- The West is extremely vulnerable to financial and currency de-stabilisation through precious metals
- Access to energy supplies will be the real weapon used in the battle over Ukraine (and future geo-political wars)
- Why sanctions against Russia will not succeed
- The East is mobilizing to become less dependent on the West
If you have not yet read Is Part 1: Ukraine: A Perspective from Europe available free to all readers, please click here to read it first.
Russia’s strategy towards Ukraine appears to be to ensure NATO is excluded from Ukrainian territory, the irony being that if NATO members hadn’t interfered with Ukrainian politics in the first place the current crisis would not have occurred. As it is, at a minimum she will seek to secure Donetsk and Luhansk and force the Kiev government to drop any ambitions to join the EU economic bloc.
The fact that NATO is divided between on the one side the US and UK plus all its ex-communist members and on the other the great European welfare states, requires there to be two distinct levels of Russian strategy. They must not be confused with each other, one macro and the other micro.
Macro-Geopolitics Linked To Gold
At the higher level there is the geopolitical clash with the US. This is not just a matter of Ukraine, but it is rapidly becoming the Shanghai Cooperation Council versus America. The US is also embroiled in territorial disputes between its allies and China over mineral rights in the South China Sea. The Middle-East now sells more oil to China than the US, and by leaving the US sphere of influence will fall increasingly under the SCO’s spell. Presumably, America has woken up to the threat to its hegemony from the powerful alliance that is the SCO, together with the loss of Pakistan and India into that sphere of influence. It goes further: even Turkey, a long-standing NATO member, plans to defect to the SCO, apparently a personal project of Recep Erdoğan, the recently re-elected Prime Minister.
American-initiated actions against Russia will probably be kept by Russia and the SCO in this big-picture context. It will be treated as an attack against an SCO member, speeding up integration and trade agreements designed to exclude the US dollar as a settlement medium. In this context the SCO members already appear to have agreed on the need to increase gold ownership as an undefined part-solution to replace the US dollar as the currency standard. In other words, the rush to acquire above-ground gold stocks will continue, and China through her refiners is processing and keeping increasing quantities of African-sourced gold as well as her own which would otherwise have gone to the West.

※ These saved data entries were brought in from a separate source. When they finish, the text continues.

/-- The energy delivered to the Anvil-bearing slots of the engines that `f` takes is less than FRAME_MIN of what their
Sheafs planned for them (R141). -/
def frameLow (cfg : Word) (m : List Meas) (l : List Expect) (f : Fin 4 → Bool) : Bool :=
  let b := l.filter fun x => f x.engine && x.bearing && x.planned.isSome
  let planned := (b.filterMap (·.planned)).foldl Frac.add ⟨0, 1⟩
  (Frac.mk (sumN (b.map (measured m))) 1).lt ((Frac.mk (wfl cfg 16 8) 256).mul planned)

/-- The cause and engine of a FAIL verdict, none for a frame that does not fail (R141, R151). The total is that of the
device; the engine reported is the first whose own slots are low (log 59). -/
def frameFault (s : State) (m : List Meas) : Option (Nat × Nat) :=
  match s.anv.expectEnded.find? (slotFails s.anv.verifyConfig s.anv.energyFloor m) with
  | some x => some (1, x.engine.val)
  | none =>
    let low := frameLow s.anv.verifyConfig m s.anv.expectEnded
    if low fun _ => true then some (2, (((List.finRange 4).find? fun e => low (· == e)).map (·.val)).getD 0) else none

/-- A verdict that is not FAIL counts in probation; the eighth returns the telltales (R148). -/
def probationStep (s : State) : State :=
  if !s.anv.probation then s
  else if 8 ≤ s.anv.probCount + 1 then
    raise evAnvRestored 0
      (setAnv (fun a => { a with probation := false, probCount := 0, holderMatrix := false }) s)
  else setAnv (fun a => { a with probCount := a.probCount + 1 }) s

/-- The verdict is recorded with the count of the frame start that began the judged period (R511, log 66). -/
def recordVerdict (v : Nat) (s : State) : State :=
  setAnv (fun a => { a with verdict := v, verdictFrame := (s.cmp.frameCount + (2 ^ 32 - 1)) % 2 ^ 32 }) s

/-- FRAME_VERDICT (R141). A FAIL ends probation (R148); with no condition of R145 left the next judging of the holder begins
it again (log 66). -/
def execFrameVerdict (t : Time) (meas : List Meas) (s : State) : Out :=
  let s := s.at t
  if s.hth.pwr != .lit then .next s
  else if !s.anv.onEnded then .next (probationStep (recordVerdict 0 s))
  else match frameFault s meas with
    | none => .next (probationStep (setAnv (fun a => { a with failRun := 0 }) (recordVerdict 1 s)))
    | some c =>
      let s1 := setAnv (fun a => { a with
        failRun := min 15 (a.failRun + 1), probation := false, probCount := 0 }) (recordVerdict 2 s)
      if wfl s1.anv.verifyConfig 4 2 ≤ s1.anv.failRun then .next (verifyFail c.1 c.2 s1) else .next s1

/-! ## Cameras (R142, R143) -/

/-- The camera's record changed. -/
def setCam (c : Fin 2) (f : Cam → Cam) (s : State) : State :=
  setAnv (fun a => { a with cams := updWith a.cams c f }) s

/-- A function shone during the exposure: the image lit in the last whole frame period (R13, R142). -/
def camShone (s : State) (fn : Nat) : Bool := stateOn s.anv.seenStates[Fin.ofNat 256 fn] s.anv.seenBlink

/-- The functions in view that a frame tests: at most 16, in rotation by function number from where the last frame's
ended (R142). -/
def camPick (s : State) (c : Fin 2) (tests : List CamTest) : List CamTest :=
  let of (l : List Nat) : List CamTest := l.filterMap fun n => if (anvFn s n).isSome then tests.find? (·.fn == n) else none
  let r := s.anv.cams[c].rotate
  (of ((List.range 256).filter (r ≤ ·)) ++ of (List.range r)).take 16

/-- How one tested function is judged: the cause code of a failure, 0 for a pass (R142, R151). An off function without a
passing on-level before it passes (log 66). -/
def camJudge (s : State) (c : Fin 2) (x : CamTest) : Nat :=
  if camShone s x.fn then (if x.corr < wfl s.anv.verifyConfig 8 8 then 3 else 0)
  else match look s.anv.cams[c].levels x.fn with
    | some lvl => if lvl < 10 * (x.mean - x.background) then 4 else 0
    | none => 0

/-- One tested function of a judged camera frame: two failing judgements in a row fail verification. -/
def camTest (c : Fin 2) (x : CamTest) (s : State) : State :=
  let j := camJudge s c x
  let before := s.anv.cams[c].failed.contains x.fn
  let on := camShone s x.fn
  let eng := match anvFn s x.fn with
    | some f => match anvZone s f.zone with
      | some z => z.engine.val
      | none => 0
    | none => 0
  let s1 := setCam c (fun k => { k with
    failed := if j = 0 then k.failed.filter (· != x.fn) else if before then k.failed else x.fn :: k.failed,
    levels := if j = 0 && on then put k.levels x.fn (x.mean - x.background) else k.levels }) s
  if j ≠ 0 ∧ before then verifyFail j eng s1 else s1

/-- The camera takes part: enabled and not lost (R143, R151). -/
def camActive (s : State) (c : Fin 2) : Bool := wb s.anv.verifyConfig (2 + c.val) && s.anv.cams[c].part

/-- ING_CSI_STATUS after camera activity: receiving or not as `r` says, the frame's format and size, which the rows
do not carry, free values (R549, log 11). -/
def csiStatus (cam : Fin 2) (r : Nat) (s : State) : State :=
  { s.fresh.2 with ing := { s.ing with csi := upd s.ing.csi cam (toW (r * 2 ^ 31 + s.fresh.1 % 2 ^ 30)) } }

/-- CAMERA_FRAME (R142): at most 16 functions of a judgeable frame are tested; `tests` holds what the Gleaner measures of the
functions in the camera's view. -/
def execCameraFrame (t : Time) (cam : Fin 2) (crcErr covers quiet : Bool) (tests : List CamTest)
    (s : State) : Out :=
  let s := s.at t
  if !s.fastUp then .next s
  else if crcErr then .next (raise evIngCsiErr (2 ^ cam.val) s)
  else if !camActive s cam || !covers || !quiet then .next (csiStatus cam 1 s)
  else
    let l := camPick s cam tests
    .next (l.foldl (fun a x => camTest cam x a) (setCam cam (fun k => { k with
      last := s.now, rotate := (l.getLast?.map fun x => (x.fn + 1) % 256).getD k.rotate }) (csiStatus cam 1 s)))

/-- CAMERA_TIMEOUT (R143). The engine of a camera-lost failure is not stated: a free value (log 11). -/
def execCameraTimeout (t : Time) (cam : Fin 2) (s : State) : Out :=
  let s := s.at t
  if !s.fastUp || !camActive s cam || decide (s.now < s.anv.cams[cam].last + s.anv.camTimeout.toNat * ms) then
    .next s
  else
    let s1 := raise evAnvCamLost (2 ^ cam.val)
      (setCam cam (fun k => { k with part := false, lost := true }) (csiStatus cam 0 s))
    if wb s.anv.verifyConfig 1 then .next (verifyFail 5 s1.fresh.1 s1.fresh.2) else .next s1

/-- GLYPH_RELOAD_COMPLETE: the glyph is drawn again from the next image on (R128). -/
def execGlyphReloadComplete (t : Time) (s : State) : Out :=
  let s := s.at t
  .next (setAnv (fun a => { a with badGlyphs := [] }) s)

/-! ## The Anvil image of a frame start (R128, R136, R145-R147) -/

/-- Store errors found in this frame (R128). -/
def anvEcc (e : Option (Nat × Bool)) (s : State) : State :=
  match e with
  | none => s
  | some (g, unc) =>
    raiseEcc g unc (if unc then setAnv (fun a => { a with badGlyphs := g :: a.badGlyphs }) s else s)

/-- The image can be drawn: the store has every glyph it needs and the drawing succeeded (R128, R146). -/
def anvDrawable (ok : Bool) (s : State) : Bool := ok && s.anv.badGlyphs.isEmpty && s.anv.set.isSome

/-- The states and blink phase an image takes: on a worker those of the last mirror, on a manager those of the
mirror it sent for this frame (R136, R453, R454). -/
def anvSource (s : State) : Vector (BitVec 2) 256 × Nat :=
  match s.brg.mirror with
  | some m =>
    if s.hth.role = 2 ∨ (s.hth.role = 1 ∧ m.frame = s.brg.frame) then
      (tab 256 fun i => BitVec.ofNat 2 (m.states.getD i.val 0), m.blink)
    else (s.anv.states, s.blink)
  | none => (s.anv.states, s.blink)

/-- The Anvil image of a frame start: drawn with the states held now, or the last one shown again; more
than 2 frames without one is condition 4 (R136, R145, R146). -/
def anvImage (ok : Bool) (s : State) : State :=
  let src := anvSource s
  if anvDrawable ok s then
    setAnv (fun a => { a with drawn := src.1, drawnBlink := src.2, imageAge := 0, imageStale := false }) s
  else
    let age := s.anv.imageAge + 1
    let stale := decide (2 < age) && s.anv.set.isSome
    raiseIf (stale && !s.anv.imageStale) evAnvImageStale 0
      (setAnv (fun a => { a with imageAge := age, imageStale := stale || a.imageStale }) s)

/-- The images of the frames in flight move on: what was composed is lit (R13, R141). -/
def anvFlight (a : Anv) : Anv :=
  { a with onEnded := a.onLit, onLit := a.onDrawn, expectEnded := a.expect, seenStates := a.litStates,
           seenBlink := a.litBlink, litStates := a.drawn, litBlink := a.drawnBlink }

/-- Whether some function of the set is on in the drawn image (R141). -/
def anvAnyOn (s : State) : Bool :=
  match s.anv.set with
  | some a => a.functions.any fun f => stateOn s.anv.drawn[Fin.ofNat 256 f.num] s.anv.drawnBlink
  | none => false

The Russian central bank has been adding to her monetary gold reserves and officially now has more than China (though China is known to have substantial holdings of bullion not currently declared as monetary reserves). All mine output is likely to be absorbed by the State. Russia has continued to build her gold reserves at a time when it could be argued by western analysts that she needs to hold on to all her foreign currency, given the prospect of escalating sanctions. The truth is that…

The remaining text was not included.